What you worry about with bad data is getting a high tstat on a plausible sounding result that later fails to replicate when you use clean data (or worse, try to trade it). Let's say your securities master drops companies 2 weeks before they're delisted... just holding the market is going to have serious alpha. Ditto if your fundamental data reflects restatements.

On the reference data front, the Compustat security table has (from_date, thru_date, cusip, ticker, cik, name, gics sector/industry, gvkey, iid) etc all lined up and ready to go. I don't think it's possible to generate this kind of time-series from cheap data vendors. I think it could be possible to do it using some of the techniques you described, and maybe others. Eg get (company-name, cik, ticker) time-series from Form4 or 10K. Then get (security-name, cusip) time-series from the 13F security lists SEC publishes quarterly (pdfs). Then merge on date/fuzzy-name. Then validate. To get GICS you'd need to do something like extract industry/sector names from a broad index ETF's quarterly holdings reports, whose format will change a lot over the years. Lots of tedious but valuable work. Also a lot of surface area to leverage LLMs. I dunno, at this point it may be feasible to use LLMs to extract all this info (annually) from 10Ks.

On the market data front, the vendors I've seen have random errors. They tend to be worst for dividends/corporate-actions. But I've seen BRK.A trade $300 trillion on a random Wednesday. Haven't noticed correlation across vendors, so I think this one might be easy to solve. Cheap fundamental data tends to have similar defects to cheap market data.

Sorry for the long rant, I've thought about this problem for a while but never seriously worked on it. One reason I haven't undertaken the effort: validation is difficult so it's hard to tell if you're actually making progress. You can do things like make sure S&P500 member returns aggregate to SPY returns to see if you're waaay off.
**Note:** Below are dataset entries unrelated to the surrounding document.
-- ==== Sys2Proof/Machine/Core.lean ====
section
/-! DEFINITION. The machine as the host runs it. -/

noncomputable def Sys2Proof.core : Host.Core :=
  { State := Sys2Proof.Machine.State, Fault := Sys2Proof.Machine.Fault, Refusal := Sys2Proof.Machine.Refusal,
    step := Sys2Proof.Machine.step, reset := Sys2Proof.Machine.State.reset }
end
But detailed validation is difficult without a source of ground truth.

jgfriedman1999•6mo ago
Love the long rant.

re: metadata table - it's constructed from the SEC's submissions.zip, which they update daily. What my script does is download the zip, decompress just the bytes where the information (ticker, sic code, etc) is stored, then convert into a csv.

And yep! Agree with most of this. Currently, I'd say my data is in the stage where it's useful for startups / phd research and some hedge funds / quant stuff (at least that's who is using it so far!)

I've seen the trillion dollar trades, and they're hilarious! You see it every so often in Form 3,4,5 disclosures.

re: LLMs, this is something I'm planning to move into in a month or two. I'm mostly planning to use older NLP methods which are cheaper and faster, while using LLMs for specific stuff like structured output. e.g. wrds boardex data can be constructed from 8-k item 5.02s.

I think the biggest difficulty wrt to data is just the raw data ingest is annoying AF. My approach has been to make each step easy -> use it to build the next step.